Rural chartered surveyors from firms like Strutt & Parker, Savills Rural, or Carter Jonas understand agricultural markets and can provide credible evidence.

Solicitor

Instruct a property solicitor experienced in planning law and Section 106 agreements. They'll review documentation, advise on legal strategy, and handle formal proceedings.

Recent Case Law and Precedents (2024-2026)

Recent appeal decisions provide guidance:

APP/R3325/W/24/3340876 (Devon, 2025): Inspector allowed removal after 22 months' marketing demonstrated no agricultural demand.
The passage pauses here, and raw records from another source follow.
-- ==== Sys2Proof/Decode.lean ====
section
/-! DEFINITION. The decoder and the encoder, both written from 30_encoding.md R170 to R191 and 46_c_compressed.md.
The decoder is total: a word that no row of the opcode table accepts is rejected by name. -/

namespace Sys2Proof

/-- The bits of one instruction: a 16-bit parcel or a 32-bit word (30_encoding.md R170). -/
inductive Encoding where
  | half (p : BitVec 16)
  | full (w : Word)
deriving DecidableEq, Repr

/-- Why bytes are not an instruction. -/
inductive DecodeReject where
  /-- fewer bytes than the length rule asks for -/
  | truncated
  /-- bits 4:2 = 111 select a format longer than 32 bits (30_encoding.md R172) -/
  | longFormat
  /-- a 16-bit word that no row accepts (30_encoding.md R188) -/
  | illegalHalf
  /-- a 32-bit word that no row accepts (30_encoding.md R188) -/
  | illegalWord
deriving DecidableEq, Repr

/-! ## Immediates of the 32-bit formats (R175 to R180) -/

/-- I-immediate field (R175). -/
def immI (w : Word) : BitVec 12 := w.extractLsb' 20 12

/-- S-immediate field (R176). -/
def immS (w : Word) : BitVec 12 := w.extractLsb' 25 7 ++ w.extractLsb' 7 5

/-- B-immediate (R177). -/
def immB (w : Word) : BitVec 13 :=
  w.extractLsb' 31 1 ++ w.extractLsb' 7 1 ++ w.extractLsb' 25 6 ++ w.extractLsb' 8 4 ++ 0#1

/-- U-immediate field, bits 31:12 of the immediate (R178). -/
def immU (w : Word) : BitVec 20 := w.extractLsb' 12 20

/-- J-immediate (R179). -/
def immJ (w : Word) : BitVec 21 :=
  w.extractLsb' 31 1 ++ w.extractLsb' 12 8 ++ w.extractLsb' 20 1 ++ w.extractLsb' 21 10 ++ 0#1

/-! ## Immediates of the 16-bit formats (R341 to R367) -/

/-- nzuimm of c.addi4spn (R341). -/
def immCiw (p : BitVec 16) : BitVec 10 :=
  p.extractLsb' 7 4 ++ p.extractLsb' 11 2 ++ p.extractLsb' 5 1 ++ p.extractLsb' 6 1 ++ 0#2

/-- uimm of c.lw and c.sw (R342). -/
def immCl (p : BitVec 16) : BitVec 7 :=
  p.extractLsb' 5 1 ++ p.extractLsb' 10 3 ++ p.extractLsb' 6 1 ++ 0#2

/-- The 6-bit immediate of the CI format (R345). -/
def immCi (p : BitVec 16) : BitVec 6 := p.extractLsb' 12 1 ++ p.extractLsb' 2 5

/-- nzimm of c.addi16sp (R348). -/
def immC16sp (p : BitVec 16) : BitVec 10 :=
  p.extractLsb' 12 1 ++ p.extractLsb' 3 2 ++ p.extractLsb' 5 1 ++ p.extractLsb' 2 1 ++ p.extractLsb' 6 1 ++ 0#4

/-- offset of c.jal and c.j (R346). -/
def immCj (p : BitVec 16) : BitVec 12 :=
  p.extractLsb' 12 1 ++ p.extractLsb' 8 1 ++ p.extractLsb' 9 2 ++ p.extractLsb' 6 1 ++ p.extractLsb' 7 1
    ++ p.extractLsb' 2 1 ++ p.extractLsb' 11 1 ++ p.extractLsb' 3 3 ++ 0#1

/-- offset of c.beqz and c.bnez (R358). -/
def immCb (p : BitVec 16) : BitVec 9 :=
  p.extractLsb' 12 1 ++ p.extractLsb' 5 2 ++ p.extractLsb' 2 1 ++ p.extractLsb' 10 2 ++ p.extractLsb' 3 2 ++ 0#1

/-- uimm of c.lwsp (R361). -/
def immClwsp (p : BitVec 16) : BitVec 8 :=
  p.extractLsb' 2 2 ++ p.extractLsb' 12 1 ++ p.extractLsb' 4 3 ++ 0#2

/-- uimm of c.swsp (R367). -/
def immCss (p : BitVec 16) : BitVec 8 := p.extractLsb' 7 2 ++ p.extractLsb' 9 4 ++ 0#2

/-! ## The decoder -/

/-- The register fields (R173). -/
def fieldRd (w : Word) : Reg := w.extractLsb' 7 5
def fieldRs1 (w : Word) : Reg := w.extractLsb' 15 5
def fieldRs2 (w : Word) : Reg := w.extractLsb' 20 5
def fieldFunct3 (w : Word) : BitVec 3 := w.extractLsb' 12 3
def fieldFunct7 (w : Word) : BitVec 7 := w.extractLsb' 25 7
def fieldOpcode (w : Word) : BitVec 7 := w.extractLsb' 0 7

/-- Opcode BRANCH (R186). -/
def decodeBranch (w : Word) : Option Instr :=
  match fieldFunct3 w with
  | 0b000#3 => some (.beq (fieldRs1 w) (fieldRs2 w) (immB w))
  | 0b001#3 => some (.bne (fieldRs1 w) (fieldRs2 w) (immB w))
  | 0b100#3 => some (.blt (fieldRs1 w) (fieldRs2 w) (immB w))
  | 0b101#3 => some (.bge (fieldRs1 w) (fieldRs2 w) (immB w))
  | 0b110#3 => some (.bltu (fieldRs1 w) (fieldRs2 w) (immB w))
  | 0b111#3 => some (.bgeu (fieldRs1 w) (fieldRs2 w) (immB w))
  | _ => none

/-- Opcode LOAD (R186, R263). -/
def decodeLoad (w : Word) : Option Instr :=
  match fieldFunct3 w with
  | 0b000#3 => some (.lb (fieldRd w) (fieldRs1 w) (immI w))
  | 0b001#3 => some (.lh (fieldRd w) (fieldRs1 w) (immI w))
  | 0b010#3 => some (.lw (fieldRd w) (fieldRs1 w) (immI w))
  | 0b100#3 => some (.lbu (fieldRd w) (fieldRs1 w) (immI w))
  | 0b101#3 => some (.lhu (fieldRd w) (fieldRs1 w) (immI w))
  | _ => none

/-- Opcode STORE (R186, R267). -/
def decodeStore (w : Word) : Option Instr :=
  match fieldFunct3 w with
  | 0b000#3 => some (.sb (fieldRs1 w) (fieldRs2 w) (immS w))
  | 0b001#3 => some (.sh (fieldRs1 w) (fieldRs2 w) (immS w))
  | 0b010#3 => some (.sw (fieldRs1 w) (fieldRs2 w) (immS w))
  | _ => none

/-- Opcode OP-IMM; a shift with another funct7 is illegal (R186, R189). -/
def decodeOpImm (w : Word) : Option Instr :=
  match fieldFunct3 w with
  | 0b000#3 => some (.addi (fieldRd w) (fieldRs1 w) (immI w))
  | 0b010#3 => some (.slti (fieldRd w) (fieldRs1 w) (immI w))
  | 0b011#3 => some (.sltiu (fieldRd w) (fieldRs1 w) (immI w))
  | 0b100#3 => some (.xori (fieldRd w) (fieldRs1 w) (immI w))
  | 0b110#3 => some (.ori (fieldRd w) (fieldRs1 w) (immI w))
  | 0b111#3 => some (.andi (fieldRd w) (fieldRs1 w) (immI w))
  | 0b001#3 => if fieldFunct7 w = 0b0000000#7 then some (.slli (fieldRd w) (fieldRs1 w) (fieldRs2 w)) else none
  | 0b101#3 =>
    if fieldFunct7 w = 0b0000000#7 then some (.srli (fieldRd w) (fieldRs1 w) (fieldRs2 w))
    else if fieldFunct7 w = 0b0100000#7 then some (.srai (fieldRd w) (fieldRs1 w) (fieldRs2 w)) else none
Key factor: mechanisation had reduced local agricultural employment by 65% since original 1989 permission.

APP/Y0435/W/25/3348921 (Shropshire, 2025): Refusal upheld despite three years' marketing. Inspector found property's location adjacent to working farm meant agricultural need persisted.

APP/F2415/W/25/3352104 (Leicestershire, 2026): Removal allowed on policy grounds. Local plan policy had shifted to support rural housing, and adjacent site had received permission for market housing.

These cases illustrate that success depends heavily on demonstrable changes in circumstances since the original permission.

Planning Permission Explained

For more context on UK planning laws and how they affect land use, read our comprehensive guide: Planning Permission Explained: Everything You Need to Know.

Conclusion: Is Agricultural Tie Removal Worth Pursuing?

Removing an agricultural tie can unlock substantial value — often £100,000-£250,000 for typical rural dwellings. However, success requires:

  • Comprehensive marketing evidence over 18+ months
  • Professional reports demonstrating changed circumstances
  • Realistic understanding that success rates hover around 35-50%
  • Budget for professional fees of £11,000-£47,000
  • Patience for a 2-2.5 year process if appealing

Applications are most likely to succeed where:

  • The original permission was granted 15+ years ago
  • Local agricultural employment has declined significantly
  • Comprehensive marketing proves no agricultural demand
  • The locality has seen residential development nearby
  • Local plan policies have evolved

Applications will likely fail where:

  • The property is in Green Belt, AONB, or National Park
  • Active agricultural businesses operate nearby
  • Marketing evidence is incomplete or unconvincing
  • The original permission is less than 10 years old

If you're considering purchasing land or property with an agricultural tie, factor removal prospects into your valuation. Properties with realistic removal potential trade at smaller discounts (15-25% below market value) compared to those where removal is unlikely (35-50% discount).

For personalised advice on your specific situation, consult a planning specialist familiar with your local authority's policies and recent decisions.